I walked into my greenhouse this morning and discovered that the flowers on my Cattleya bowringiana var. coerulea have fully opened. I snapped a few pictures with my digital camera. My camera is going out on me so the colors (particularly the greens) aren't quite right. 

















I realize this orchid is no longer considered a Cattleya, but I'm behind the times on all the name changes.

By the way, this is an orchid that I purchased from Tropical Orchid Farm in Maui a few years ago. It blooms for me reliably each Fall.

Best Regards,
Nik


----------



## Candace (Oct 17, 2008)

Bet that smells nice.


----------



## NYEric (Oct 17, 2008)

Welcome to my world! 



nikv said:


> My camera is going out on me so the colors (particularly the greens) aren't quite right.

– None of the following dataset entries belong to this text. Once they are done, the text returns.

-- ==== Sys2Proof/Machine/Boundary.lean ====
section
/-!
DEFINITION. The slot boundary (R36 to R38, R333): what takes effect at S_n, in order.
-/
namespace Sys2Proof.Machine

/-- The extended time of the boundary being raised: the nominal value of KSLOT_PHASE (R333). -/
def boundaryTime (s : State) (phase : Nat) : Nat := extTime s - (nowNs s + 2 ^ 32 - phase) % 2 ^ 32

/-- The class B commands accepted at least 50 microseconds before the boundary take effect, in acceptance order (R37, R38). -/
def commandsDue (s : State) (phase : Nat) : State :=
  let t := boundaryTime s phase
  let l := s.wdn.accepted.filter (fun b => b.at_ + 50000 ≤ t)
  let s := onWdn s (fun w => { w with accepted := w.accepted.filter (fun b => !(b.at_ + 50000 ≤ t)) })
  l.foldl (fun s b => runB s b phase) s

/-- Drops of the slot that ends are reported, one event for each queue or channel (R231). -/
def overflowReports (s : State) : State :=
  let l := s.queues.slotOvf
  l.foldl (fun s x => report s 0x0301 100 [x.1, x.2]) (onQueues s (fun u => { u with slotOvf := [] }))

/-- May a radio partition receive the slot that begins (R62)? -/
def slotOpen (s : State) (p : Nat) : Bool :=
  let ul := fld s R.KMAP_CUR.UL
  flag s R.JRX_STAT.LINK_UP && (List.range 12).any (fun q => quarterHome s q = some p) &&
    (List.range 2).any (fun w => bitOf (fld s (R.WV_PSTAT.VALID w)) (fld s (R.WV_CTL.SEL w))) &&
    bitOf (fld s (R.KMAP_VERIFIED.val (ul / 32))) (ul % 32)

/-- Is the model of a stage absent (R351, R348)? Stages 0 and 4 have none; a stage of the graph's own counts once its register is set
(log entry 42). -/
def modelAbsent (s : State) (stage : Nat) : Bool :=
  let w := reg s (R.RXG_STAGE.PRESENT stage).off
  (stage = 1 || stage = 2 || stage = 3 || (5 ≤ stage && w ≠ 0)) && (!bitOf w 0 || bitOf w 1)

/-- Is a partition a radio partition? -/
def radioPart (s : State) (p : Nat) : Bool := flag s (R.PART_CFG.EN p) && flag s (R.PART_CFG.RADIO p)

/-- A boundary begins the first slot of every radio partition for which all that R62 names came before it; one that is no radio partition
any more begins anew. -/
def slotsBegin (s : State) : State :=
  onSched s (fun d => { d with begun := (List.range 12).filter (fun p => radioPart s p && (d.begun.contains p || slotOpen s p)) })

/-- At S_n the stages of slot n whose model is absent fall back, in every radio partition that receives slots (R351, R266, R286). -/
def stagesBound (s : State) : State :=
  let n := fld s R.KSLOT_NUM.val % 65536
  let s := onSched s (fun d => { d with fell := d.fell.filter (fun x => x.1.2.2 ≠ (n + 32768) % 65536) })
  (List.range 12).foldl (fun s p =>
    if !radioPart s p ∨ !s.sched.begun.contains p then s
    else (List.range 16).foldl (fun s g => if modelAbsent s g then fallback s p g n true else s) s) s

/-- Everything that takes effect at the boundary whose nominal time is `phase`. -/
def boundaryWork (s : State) (phase : Nat) : State :=
  let epoch := fld s R.ADR_CHIP.MEPOCH
  let s := slotsBegin s
  let s := setFld s R.KSLOT_PHASE.val (phase + 500000)
  let s := overflowReports (sysrefPulse (bump s R.KSLOT_NUM.val) phase)
  let s := commandsDue (replaceCommit s) phase
  let s := removalBoundary (gateDue (overrunBoundary s))
  let s := radioBoundary (wakeBoundary s)
  let s := wadjBoundary (planeBoundary (planeBoundary (mapBoundary s) 0) 1)
  let s := kennelBoundary (domainBoundary s)
  let s := if fld s R.ADR_CHIP.MEPOCH ≠ epoch then domainNotice s else s
  enterBoundary (replaceBoundary (decide_ (stagesBound s)))

/-- SLOT_BOUNDARY (R333): `after` ticks later the time has reached KSLOT_PHASE. -/
def execSlotBoundary (after : Nat) (s : State) : Host.Outcome State Fault Refusal :=
  let s := advance s after
  let phase := fld s R.KSLOT_PHASE.val
  if s.time.running ∧ due s phase then finish (boundaryWork s phase) else finish s

end Sys2Proof.Machine
end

You and a lot of us buddy! Nice colors though; thanx for posting. 


nikv said:


> I realize this orchid is no longer considered a Cattleya, but I'm behind the times on all the name changes.
> Nik


----------



## SlipperFan (Oct 17, 2008)

Love that blue.


----------



## Yoyo_Jo (Oct 17, 2008)

That's a beauty! :clap:


----------



## Kevin (Oct 18, 2008)

Nice! Do you have a pic of the whole plant? How big is it?


----------



## JeanLux (Oct 18, 2008)

very nice shape, and fine coerulea blue!!! Jean


----------



## Ron-NY (Oct 18, 2008)

NICE...I should check mine to see if it's spiking!


----------



## nikv (Oct 18, 2008)

Kevin,

Here is a photo that I snapped today. It's in a 10-inch pot hanging in my greenhouse. The grows are getting taller and taller. This particular one is about 24 inches tall.






Best Regards,
Nik


----------



## SlipperFan (Oct 18, 2008)

Wow! That is some plant!


----------



## Kevin (Oct 18, 2008)

Thanks! Is the next growth in sheath too? Looks like it from here.


----------



## nikv (Oct 18, 2008)

Kevin,

Thanks for mentioning the second sheath. I went out to the greenhouse to check and sure enough, there's a second sheath with buds ready to burst through. Thanks for noticing!!! :rollhappy:


----------



## Kevin (Oct 18, 2008)

Glad I could be of help.


----------